In one embodiment of the present invention, the identifying module 403 is specifically configured to calculate, using the open-set classifier, a duty ratio of each of the second coefficients in a total number, where the total number is determined by a sum of the second coefficient and the third coefficient, to obtain a known class probability corresponding to the second coefficient; calculating the ratio of the third coefficient in the total number by using the open set classifier to obtain the unknown class probability corresponding to the first coefficient, and judging whether the signal class indicated by the maximum value of the class probability is the unknown signal class or not by the class probability output by the open set classifier; if yes, determining that the electromagnetic signal to be identified belongs to an unknown signal category, otherwise, determining that the electromagnetic signal to be identified belongs to one of known signal categories.
In one embodiment of the present invention, the identifying module 403 calculates, by using the open-set classifier, a ratio of each of the second coefficients in a total number, where the total number is determined by a sum of the second coefficient and the third coefficient, to obtain a known class probability corresponding to the second coefficient; and calculating the ratio of the third coefficient in the total number by using the open set classifier to obtain the unknown class probability corresponding to the third coefficient, judging whether the sum of class probabilities corresponding to the known signal classes is smaller than a preset threshold value or not by the class probability output by the open set classifier, if so, determining that the electromagnetic signal to be identified belongs to the unknown signal class, and if not, determining that the electromagnetic signal to be identified belongs to one of the known signal classes.

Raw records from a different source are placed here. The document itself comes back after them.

/-- The engine has the next step. -/
def EngineDoes (s : State) : Prop := s.busy = true ∧ (s.host = [] ∨ s.hostTurns = 0)

/-- The values of a reset (10_state.md R39, 70_reset_and_hazards.md R138); the chip's constants do not change. -/
def IsReset (s t : State) : Prop :=
  t.chip = s.chip ∧ t.cmd = 0 ∧ t.done = false ∧ t.dfail = false ∧ t.err = .ok ∧ t.werr = false ∧ t.fatal = false ∧
  t.ie = false ∧ t.xcnt = 0 ∧ t.arg0 = 0 ∧ t.arg1 = 0 ∧ t.res0 = 0 ∧ t.res1 = 0 ∧ t.engine = .idle ∧ t.irq = false ∧
  ∀ x, readByte t.mem x = none

/-! ## Terms: opcodes (30_encoding.md R59) -/

/-- OP is in the table. -/
def opAssigned (op : Nat) : Prop :=
  op ≤ 0x06 ∨ (0x11 ≤ op ∧ op ≤ 0x16) ∨ (0x20 ≤ op ∧ op ≤ 0x22) ∨ (0x30 ≤ op ∧ op ≤ 0x3B)

/-- The command uses field A: the poly-wise commands, the samplers and the unpacks (odd codec opcodes). -/
def usesA (op : Nat) : Prop :=
  (0x11 ≤ op ∧ op ≤ 0x16) ∨ (0x20 ≤ op ∧ op ≤ 0x22) ∨ (0x30 ≤ op ∧ op ≤ 0x3B ∧ op % 2 = 1)

/-- The command uses field B: the poly-wise commands and the packs (even codec opcodes). -/
def usesB (op : Nat) : Prop := (0x11 ≤ op ∧ op ≤ 0x16) ∨ (0x30 ≤ op ∧ op ≤ 0x3B ∧ op % 2 = 0)

/-- The command uses field C: the poly-wise commands of three slots. -/
def usesC (op : Nat) : Prop := 0x13 ≤ op ∧ op ≤ 0x16

/-- The word is ILLEGAL by one of the clauses (a) to (d) of R60. -/
def IllegalWord (w : Word) : Prop :=
  let op := w.toNat % 64
  let a := w.toNat / 2 ^ 8 % 16
  let b := w.toNat / 2 ^ 12 % 16
  let c := w.toNat / 2 ^ 16 % 16
  ¬ opAssigned op ∨
  (w.toNat / 2 ^ 6 % 4 ≠ 0 ∨ w.toNat / 2 ^ 20 ≠ 0) ∨
  ((¬ usesA op ∧ a ≠ 0) ∨ (¬ usesB op ∧ b ≠ 0) ∨ (¬ usesC op ∧ c ≠ 0)) ∨
  ((op = 0x13 ∨ op = 0x14) ∧ a = c)

/-! ## Terms: scalar results -/

/-- A completed scalar command: RES0 and RES1 aside, only its completion happened. -/
def ScalarDone (s t : State) : Prop :=
  Completed t .ok false ∧ Kept s t ∧ t.xcnt = s.xcnt ∧ t.fatal = s.fatal ∧ t.mem = s.mem

/-! ## Terms: dense codecs (42_codec.md R104 to R113) -/

/-- A pack command writes, for every coefficient in its domain, the w-bit field with the coefficient's code. -/
def PacksFields (i : Slot → Instr) (w : Params → Nat) (dom : Params → Nat → Prop) (code : Params → Nat → Int) : Prop :=
  ∀ (s : State) (b : Slot) (c : Nat → Word), Ready s → s.mem.wf → b.toNat < s.params.npoly →
    s.off + 32 * w s.params ≤ s.params.bufBytes → HoldsSlot s.mem b.toNat c →
    ∃ t W, exec (i b) s = .next t ∧ WroteWindow s t (32 * w s.params) ∧
      HoldsWindow t.mem s.off (32 * w s.params) W ∧
      ∀ j < 256, dom s.params (c j).toNat → (fld W (w s.params) j : Int) = code s.params (c j).toNat

/-- An unpack command writes the value of every w-bit field, whatever the bits. -/
def UnpacksFields (i : Slot → Instr) (w : Params → Nat) (val : Params → Nat → Int) : Prop :=
  ∀ (s : State) (a : Slot) (W : Nat → Byte), Ready s → s.mem.wf → a.toNat < s.params.npoly →
    s.off + 32 * w s.params ≤ s.params.bufBytes → HoldsWindow s.mem s.off (32 * w s.params) W →
    ∃ t, exec (i a) s = .next t ∧ WroteSlots s t [a.toNat] false ∧
      ∀ j < 256, ∃ v, readCoeff t.mem a.toNat j = some v ∧ (v.toNat : Int) = val s.params (fld W (w s.params) j)
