-- ==== Sys2Proof/Laws/Bits.lean ====
section
/-! SUPPORT. Changes of base: `digits` and `ofDigits` are inverse, and a digit is the bit field of 00_scope.md R11. -/

namespace Sys2Proof.Machine

@[simp] theorem digits_length (w n x : Nat) : (digits w n x).length = n := by
  induction n generalizing x with
  | zero => rfl
  | succ n ih => simp [digits, ih]

theorem digits_lt (w n x : Nat) : ∀ d ∈ digits w n x, d < 2 ^ w := by
  induction n generalizing x with
  | zero => simp [digits]
  | succ n ih =>
    intro d hd
    rcases List.mem_cons.1 hd with rfl | hd
    · exact Nat.mod_lt _ (Nat.two_pow_pos w)
    · exact ih _ d hd

/-- Digit i is the i-th w-bit group of the number. -/
theorem digits_getElem? (w n x i : Nat) (h : i < n) : (digits w n x)[i]? = some (x / 2 ^ (w * i) % 2 ^ w) := by
  induction n generalizing x i with
  | zero => omega
  | succ n ih =>
    cases i with
    | zero => simp [digits]
    | succ i =>
      simp only [digits, List.getElem?_cons_succ]
      rw [ih _ i (by omega), Nat.div_div_eq_div_mul, ← pow_add, Nat.mul_succ, Nat.add_comm w]

theorem ofDigits_lt (w : Nat) (vs : List Nat) (h : ∀ v ∈ vs, v < 2 ^ w) : ofDigits w vs < 2 ^ (w * vs.length) := by
  induction vs with
  | nil => simp [ofDigits]
  | cons v vs ih =>
    have hv : v + 1 ≤ 2 ^ w := h v (by simp)
    have hr := ih fun u hu => h u (by simp [hu])
    calc ofDigits w (v :: vs) < 2 ^ w * (ofDigits w vs + 1) := by simp only [ofDigits, Nat.mul_succ]; omega
      _ ≤ 2 ^ w * 2 ^ (w * vs.length) := Nat.mul_le_mul_left _ hr
      _ = 2 ^ (w * (v :: vs).length) := by rw [← pow_add, List.length_cons, Nat.mul_succ, Nat.add_comm]

/-- Reading back the digits a number was built from. -/
theorem digits_ofDigits (w : Nat) (vs : List Nat) (h : ∀ v ∈ vs, v < 2 ^ w) : digits w vs.length (ofDigits w vs) = vs := by
  induction vs with
  | nil => rfl
  | cons v vs ih =>
    have hv := h v (by simp)
    simp only [List.length_cons, digits, ofDigits, Nat.add_mul_mod_self_left, Nat.mod_eq_of_lt hv]
    rw [Nat.add_mul_div_left _ _ (Nat.two_pow_pos w), Nat.div_eq_of_lt hv, Nat.zero_add,
      ih fun u hu => h u (by simp [hu])]

/-- A number below 2^(w·n) is the number of its n digits. -/
theorem ofDigits_digits (w n x : Nat) (h : x < 2 ^ (w * n)) : ofDigits w (digits w n x) = x := by
  induction n generalizing x with
  | zero => simp [digits, ofDigits] at *; omega
  | succ n ih =>
    simp only [digits, ofDigits]
    rw [ih, Nat.mod_add_div]
    rw [Nat.div_lt_iff_lt_mul (Nat.two_pow_pos w), ← pow_add]
    simpa [Nat.mul_succ] using h

@[simp] theorem bytesOfNum_length (n x : Nat) : (bytesOfNum n x).length = n := by simp [bytesOfNum]

@[simp] theorem packFields_length (w n : Nat) (vs : List Nat) : (packFields w n vs).length = n := by simp [packFields]

@[simp] theorem fields_length (w n : Nat) (bs : List Byte) : (fields w n bs).length = n := by simp [fields]

/-- A number that fits in n bytes is read back from them. -/
theorem numOfBytes_bytesOfNum (n x : Nat) (h : x < 2 ^ (8 * n)) : numOfBytes (bytesOfNum n x) = x := by
  have hm : (bytesOfNum n x).map BitVec.toNat = digits 8 n x := by
    unfold bytesOfNum
    rw [List.map_map]
    refine (List.map_congr_left fun d hd => ?_).trans (List.map_id _)
    have := digits_lt 8 n x d hd
    simpa using Nat.mod_eq_of_lt this
  rw [numOfBytes, hm, ofDigits_digits 8 n x h]

theorem numOfBytes_lt (bs : List Byte) : numOfBytes bs < 2 ^ (8 * bs.length) := by
  have := ofDigits_lt 8 (bs.map BitVec.toNat) (by simp only [List.mem_map]; rintro _ ⟨b, -, rfl⟩; exact b.isLt)
  simpa [numOfBytes] using this

/-- A byte string is the bytes of its number. -/
theorem bytesOfNum_numOfBytes (bs : List Byte) : bytesOfNum bs.length (numOfBytes bs) = bs := by
  have h := digits_ofDigits 8 (bs.map BitVec.toNat)
    (by simp only [List.mem_map]; rintro _ ⟨b, -, rfl⟩; exact b.isLt)
  rw [List.length_map] at h
  simp only [bytesOfNum, numOfBytes, h, List.map_map]
  exact (List.map_congr_left fun b _ => by simp).trans (List.map_id _)

/-- Fields that fit their width and fill whole bytes are read back from their byte string. -/
theorem fields_packFields (w n : Nat) (vs : List Nat) (h : ∀ v ∈ vs, v < 2 ^ w) (hn : 8 * n = w * vs.length) :
    fields w vs.length (packFields w n vs) = vs := by
  rw [fields, packFields, numOfBytes_bytesOfNum, digits_ofDigits w vs h]
  rw [hn]
  exact ofDigits_lt w vs h

/-- A byte string is the packing of its own fields. -/
theorem packFields_fields (w k : Nat) (bs : List Byte) (hn : 8 * bs.length = w * k) :
    packFields w bs.length (fields w k bs) = bs := by
  rw [packFields, fields, ofDigits_digits, bytesOfNum_numOfBytes]
  rw [← hn]
  exact numOfBytes_lt bs

theorem ofDigits_div (w : Nat) (vs : List Nat) (h : ∀ v ∈ vs, v < 2 ^ w) (i : Nat) :
    ofDigits w vs / 2 ^ (w * i) % 2 ^ w = vs.getD i 0 := by
  induction vs generalizing i with
  | nil => simp [ofDigits]
  | cons v vs ih =>
    have hv := h v (by simp)
    cases i with
    | zero => simp [ofDigits, Nat.add_mul_mod_self_left, Nat.mod_eq_of_lt hv]
    | succ i =>
      rw [Nat.mul_succ, Nat.add_comm (w * i), pow_add, ← Nat.div_div_eq_div_mul, ofDigits,
        Nat.add_mul_div_left _ _ (Nat.two_pow_pos w), Nat.div_eq_of_lt hv, Nat.zero_add,
        ih fun u hu => h u (by simp [hu])]
      simp

/-- A bit of the low w bits of a number. -/
theorem mod_two_pow_bit (w r y : Nat) (h : r < w) : y % 2 ^ w / 2 ^ r % 2 = y / 2 ^ r % 2 := by
  obtain ⟨k, rfl⟩ := Nat.exists_eq_add_of_lt h
  rw [show r + k + 1 = r + (k + 1) by omega, pow_add, Nat.mod_mul_right_div_self,
    Nat.mod_mod_of_dvd _ (dvd_pow_self 2 (by omega))]

/-- Bit j of a byte string's number is bit(B, j) of R11. -/
theorem numOfBytes_bit (bs : List Byte) (j : Nat) :
    numOfBytes bs / 2 ^ j % 2 = bitAt (fun k => bs.getD k 0) j := by
  have h : ∀ v ∈ bs.map BitVec.toNat, v < 2 ^ 8 := by
    simp only [List.mem_map]; rintro _ ⟨b, -, rfl⟩; exact b.isLt
  have hd := ofDigits_div 8 _ h (j / 8)
  have hg : (bs.map BitVec.toNat).getD (j / 8) 0 = (bs.getD (j / 8) 0).toNat := by
    simp only [List.getD_eq_getElem?_getD, List.getElem?_map]
    cases bs[j / 8]? <;> rfl
  rw [hg] at hd
  rw [bitAt, ← hd, mod_two_pow_bit 8 _ _ (Nat.mod_lt _ (by norm_num)), Nat.div_div_eq_div_mul, ← pow_add,
    Nat.div_add_mod, numOfBytes]

/-- The sum of a number's bits at their weights is the number. -/
theorem sum_bits (w x : Nat) : ((List.range w).map fun b => x / 2 ^ b % 2 * 2 ^ b).sum = x % 2 ^ w := by
  induction w with
  | zero => simp [Nat.mod_one]
  | succ w ih =>
    rw [List.range_succ, List.map_append, List.sum_append, ih]
    simp only [List.map_cons, List.map_nil, List.sum_cons, List.sum_nil, Nat.add_zero]
    rw [pow_succ, Nat.mod_mul, Nat.mul_comm]

/-- The i-th field a codec reads is fld(B, w, i) of R11. -/
theorem fields_eq_fld (w n : Nat) (bs : List Byte) (i : Nat) (h : i < n) :
    (fields w n bs)[i]? = some (fld (fun k => bs.getD k 0) w i) := by
  rw [fields, digits_getElem? _ _ _ _ h, ← sum_bits, fld]
  simp only [← numOfBytes_bit, Nat.div_div_eq_div_mul, ← pow_add]

end Sys2Proof.Machine
end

In one embodiment of the present invention, the identifying module 403 calculates, by using the open-set classifier, a ratio of each of the second coefficients in a total number, where the total number is determined by a sum of the second coefficient and the third coefficient, to obtain a known class probability corresponding to the second coefficient; and calculating the ratio of the third coefficient in the total number by using the open set classifier to obtain the unknown class probability corresponding to the third coefficient, judging whether the sum of class probabilities corresponding to the known signal classes is smaller than a preset threshold value or not by the class probability output by the open set classifier, if so, determining that the electromagnetic signal to be identified belongs to the unknown signal class, and if not, determining that the electromagnetic signal to be identified belongs to one of the known signal classes.

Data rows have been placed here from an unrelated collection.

theorem readByte_filter (m : Memory) (p : Nat → Bool) (a : Nat) :
    readByte (m.filter fun c => p c.1) a = if p a then readByte m a else none := by
  induction m with
  | nil => simp [readByte_nil]
  | cons c m ih =>
    obtain ⟨k, b⟩ := c
    by_cases hk : p k = true
    · rw [List.filter_cons_of_pos (by simpa using hk), readByte_cons, readByte_cons, ih]
      by_cases hka : k = a
      · subst hka; simp [hk]
      · simp [hka]
    · rw [List.filter_cons_of_neg (by simpa using hk), ih, readByte_cons]
      by_cases hka : k = a
      · subst hka; simp [hk]
      · simp [hka]

theorem readByte_cellsAt (a : Nat) (bs : List Byte) (x : Nat) :
    readByte (cellsAt a bs) x = if a ≤ x then bs[x - a]? else none := by
  induction bs generalizing a with
  | nil => simp [cellsAt, readByte_nil]
  | cons b bs ih =>
    rw [cellsAt, readByte_cons, ih]
    rcases Nat.lt_trichotomy a x with h | h | h
    · rw [if_neg (by omega), if_pos (by omega), if_pos (by omega), show x - a = x - (a + 1) + 1 by omega]
      simp
    · subst h; simp
    · rw [if_neg (by omega), if_neg (by omega), if_neg (by omega)]

/-! ## Writes -/

/-- Everything a write does to a read: inside the written string the string's byte, elsewhere what stood there. -/
theorem readByte_writeBytes (m : Memory) (a : Nat) (bs : List Byte) (x : Nat) :
    readByte (writeBytes m a bs) x = if a ≤ x ∧ x < a + bs.length then bs[x - a]? else readByte m x := by
  rw [writeBytes, readByte_append, readByte_append, readByte_cellsAt]
  have h1 := readByte_filter m (fun k => decide (k < a)) x
  have h2 := readByte_filter m (fun k => decide (a + bs.length ≤ k)) x
  simp only [decide_eq_true_eq] at h1 h2
  rw [h1, h2]
  by_cases hlo : x < a
  · rw [if_pos hlo, if_neg (by omega), if_neg (by omega), if_neg (by omega)]
    cases readByte m x <;> rfl
  · by_cases hhi : x < a + bs.length
    · rw [if_neg hlo, if_pos (by omega), if_neg (by omega), if_pos (by omega)]
      cases bs[x - a]? <;> rfl
    · rw [if_neg hlo, if_pos (by omega), if_pos (by omega), if_neg (by omega),
        List.getElem?_eq_none (by omega)]
      rfl

theorem readByte_writeBytes_outside (m : Memory) (a : Nat) (bs : List Byte) (x : Nat)
    (h : x < a ∨ a + bs.length ≤ x) : readByte (writeBytes m a bs) x = readByte m x := by
  rw [readByte_writeBytes, if_neg (by omega)]

/-- A write keeps the canonical form. -/
theorem writeBytes_wf {m : Memory} (h : m.wf) (a : Nat) (bs : List Byte) : (writeBytes m a bs).wf := by
  refine List.pairwise_append.2 ⟨List.pairwise_append.2 ⟨h.filter _, cellsAt_wf a bs, ?_⟩, h.filter _, ?_⟩
  · intro x hx y hy
    have h1 : x.1 < a := by simpa using (List.mem_filter.1 hx).2
    have h2 := mem_cellsAt hy
    omega
  · intro x hx y hy
    have h2 : a + bs.length ≤ y.1 := by simpa using (List.mem_filter.1 hy).2
    rcases List.mem_append.1 hx with hx | hx
    · have h1 : x.1 < a := by simpa using (List.mem_filter.1 hx).2
      omega
    · have h1 := mem_cellsAt hx
      omega

/-- A cell after a write is an old one or lies in the written string. -/
theorem mem_writeBytes {m : Memory} {a : Nat} {bs : List Byte} {c : Host.Cell} (h : c ∈ writeBytes m a bs) :
    c ∈ m ∨ (a ≤ c.1 ∧ c.1 < a + bs.length) := by
  rcases List.mem_append.1 h with h | h
  · rcases List.mem_append.1 h with h | h
    · exact .inl (List.mem_filter.1 h).1
    · exact .inr (mem_cellsAt h)
  · exact .inl (List.mem_filter.1 h).1

/-! ## Byte strings -/

theorem readBytes_length {m : Memory} {a n : Nat} {bs : List Byte} (h : readBytes m a n = some bs) :
    bs.length = n := by
  induction m generalizing a n bs with
  | nil =>
    cases n with
    | zero => simp [readBytes] at h; simp [← h]
    | succ n => simp [readBytes] at h
  | cons c m ih =>
    obtain ⟨k, b⟩ := c
    cases n with
    | zero => simp [readBytes] at h; simp [← h]
    | succ n =>
      simp only [readBytes] at h
      split at h
      · exact ih h
      · split at h
        · obtain ⟨r, hr, rfl⟩ := Option.map_eq_some_iff.1 h
          simp [ih hr]
        · simp at h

In one embodiment of the inventionIn an example, the distribution fitting module 402 is configured to select, according to the first coefficients corresponding to the test samples output by the full-connection layer, a test sample with a correct classification result as a reference test sample, and represent the first coefficients of the reference test sample as S i,j =v j (x i,j ) Wherein i is the number of the first coefficient of one reference test sample, j is the signal class number of the reference test sample, j=1, 2,.. i,j =v j (x i,j ) Calculating a mean center u corresponding to each signal class j =mean i (S i,j ) The method comprises the steps of carrying out a first treatment on the surface of the Calculating the distance between the element under each signal category in the reference test sample and the mean center; the distances are arranged in a descending order, and eta distances arranged in the front are selected to perform Weibull distribution fitting to obtain a Weibull distribution model rho j =(τ jjj )=weibullfit(||S jj ||, η), where τ jjj The displacement parameter, the shape parameter and the scale parameter of the weibull distribution model are respectively represented by weibull fit for the distance.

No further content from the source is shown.